You never print in B&W? I find that the quality of the B&W profiles that ImagePrint has is superior to what I can create, no matter how hard I try. And as the B&W prints in ImagePrint don't use any of the yellow ink, they will last a lot longer than a B&W print made with a colour profile or with Epson's ABW option.

Phil most likely has an HP Z3200 printer too given his other messages in the forum. ImagePrint does not support that printer. On the other hand the combination of Qimage Ultimate + the HP Z3200 is made in heaven; the spectrometer aboard the printer keeps any media calibration up to date and delivers custom profiles for third party media, Qimage Ultimate does the right job in up and down resampling + smart print sharpening and way more. IP does not have that many features. HP documents on using third party media are nice too. The quad ink B&W matte prints of the HP Z's driver B&W mode are one of a kind within OEM solutions and can be enhanced with QTR B&W profiling if needed. The total substitution of composite grey mixes by grey ink mixes has been aboard the Z driver/firmware from day one, 2006, both for color and B&W driver modes. That novelty must have been the inspiration in 2012 for the ImagePrint engineers to create a similar black generation in today's ImagePrint so the Epson inks can deliver a better light resistance in prints than possible with the Epson drivers. The Epson ink set still lacks a decent light resistant yellow ink though and the grey inks need some color inks to be neutralised where the HP grey inks up to the PK are neutral themselves.

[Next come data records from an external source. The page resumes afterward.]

theorem halvesOf_isHalf (r : Wide) (x : Word64) (n : Nat) : (halvesOf r x n).2.slot.isHalf = true := by
  unfold halvesOf
  split <;> rfl

/-- Port R may have a half-write pending only when no block runs (20_memory.md R84). -/
theorem setHalf_inv {s : State} (h : s.Inv) {p : Port} {w : RegWrite} (hw : w.slot.isHalf = true)
    (hidle : p = .r → s.seq = .idle) : (s.setHalf p (some w)).Inv := by
  have his : ∀ w', some w = some w' → w'.slot.isHalf = true := by
    rintro _ ⟨⟩
    exact hw
  cases p with
  | r => exact { h with oneCommand := fun hs => absurd (hidle rfl) hs, halfR := his }
  | c => exact { h with halfC := his }

theorem writeWide_inv {s : State} (h : s.Inv) (hidle : s.port = .r → s.seq = .idle) (r : Wide) (x : Word64) :
    (s.writeWide r x).Inv := by
  unfold State.writeWide
  split
  · exact complete_inv (issueWrite_inv (issueWrite_inv h _) _) _
  · exact setHalf_inv (s := s.choiceUsed.applyWrite _) { h with } (halvesOf_isHalf r x _) hidle

theorem finishHalf_inv {s : State} (h : s.Inv) (p : Port) (w : RegWrite) : (s.finishHalf p w).Inv := by
  cases p with
  | r => exact { h with oneCommand := fun _ => rfl, halfR := fun _ hw => nomatch hw }
  | c => exact { h with halfC := fun _ hw => nomatch hw }

theorem applyPending_inv {s : State} (h : s.Inv) : s.applyPending.Inv := by
  rcases applyPending_cases s with hs | ⟨u, w, x, hu, -, -, -, hs⟩ <;> rw [hs]
  · exact h
  · rcases hu with rfl | rfl
    all_goals exact { h with strongOrder := fun hf => by simp [h.strongOrder hf] }

/-! ### INIT and PROCESS -/

theorem allocate_inv {s : State} (h : s.Inv) (hidle : s.seq = .idle) {a : Word} {cap : Nat} (hcap : 2 ≤ cap)
    (hfit : a.toNat * cap ≤ s.cfg.dlmWords) (sr : Word64) : (s.allocate a sr cap).Inv :=
  { h with
    dlmForm := Memory.zeroBelow_wf _ _ h.dlmForm
    dlmRange := fun c hc => h.dlmRange c (List.mem_filter.1 hc).1
    linesFit := hfit
    cursorCount := List.length_replicate
    cursorRange := fun c hc => by
      rw [List.eq_of_mem_replicate hc]
      exact Nat.lt_of_lt_of_le two_pos hcap
    capacity := fun _ => hcap
    noLines := fun hi => nomatch hi
    blockFits := fun hs => absurd hidle hs }

theorem bypassed_inv {s : State} (h : s.Inv) (a f : Word) :
    (({ s with pnch := a, pf := f, outBuf := copyBlock s.inBuf a.toNat f.toNat s.outBuf }).goto .idle).Inv :=
  { h with
    outForm := copyBlock_wf _ _ _ _ h.outForm
    seqRange := rfl
    blockFits := fun hs => absurd rfl hs
    oneCommand := fun hs => absurd rfl hs }

theorem block_inv {s : State} (h : s.Inv) (hhalf : s.halfR = none) (hinit : s.initd = true) {a : Word}
    (hch : a.toNat ≤ s.nch.toNat) {d : Nat} (hd : baseDelay s = .ok d) (f : Word) :
    (({ s with pnch := a, pf := f, baseD := d }).goto (if 0 < f.toNat then .frame 0 else .idle)).Inv :=
  { h with
    seqRange := by
      show Seq.inBlock (if 0 < f.toNat then .frame 0 else .idle) a.toNat f.toNat = true
      split
      · exact decide_eq_true ‹_›
      · rfl
    blockFits := fun _ => ⟨hinit, hch, baseDelay_bounds (h.capacity hinit) hd⟩
    oneCommand := fun _ => hhalf }

/-- A command keeps the invariant where `step` starts one: on port R, only when no SETP and no PROCESS is in progress. -/
theorem CommandEffect.inv {s t : State} (he : CommandEffect s t) (h : s.Inv)
    (hready : s.port = .r → s.halfR = none ∧ s.seq = .idle) : t.Inv := by
  cases he with
  | fault e v => exact enterFault_inv h _ e v
  | completes => exact complete_inv h _
  | init a sr cap hport hcap hfit => exact complete_inv (drawn_inv (allocate_inv h (hready hport).2 hcap hfit sr) 1) _
  | setbyp b => exact complete_inv (issueWrite_inv (drawBypassView_inv h) _) _
  | write w => exact complete_inv (issueWrite_inv h w) _
  | writeWide r x => exact writeWide_inv (drawn_inv h 2) (fun hp => (hready hp).2) r x
  | answer n v => exact { h with }
  | setmaxf n => exact { h with }
  | setctx x => exact { h with }
  | bypassed a f => exact bypassed_inv h a f
  | block a f d hport hinit hch hd => exact block_inv h (hready hport).1 hinit hch hd f

/-! ### The micro-steps of a block -/

/-- Inside a block, the sequencer may move to any place of the block, and out of it. -/
theorem goto_inv {s : State} (h : s.Inv) (hs : s.seq ≠ .idle) {q : Seq}
    (hq : q.inBlock s.pnch.toNat s.pf.toNat = true) : (s.goto q).Inv :=
  { h with seqRange := hq, blockFits := fun _ => h.blockFits hs, oneCommand := fun _ => h.oneCommand hs }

http://www.luminous-landscape.com/essays/the_weakest_link.shtml

The HP ink mixing is a bit more nifty than I describe it here. Mark McCormick has mentioned the compensation of the grey ink's warming up in time with a synchroneity in cyan ink color shifting. If I recall it correctly.

To profile other brand printers with the Z's spectrometer one has to check the ability of the HP Color Center or APS software for that task. I have done it for some customers with other printer models.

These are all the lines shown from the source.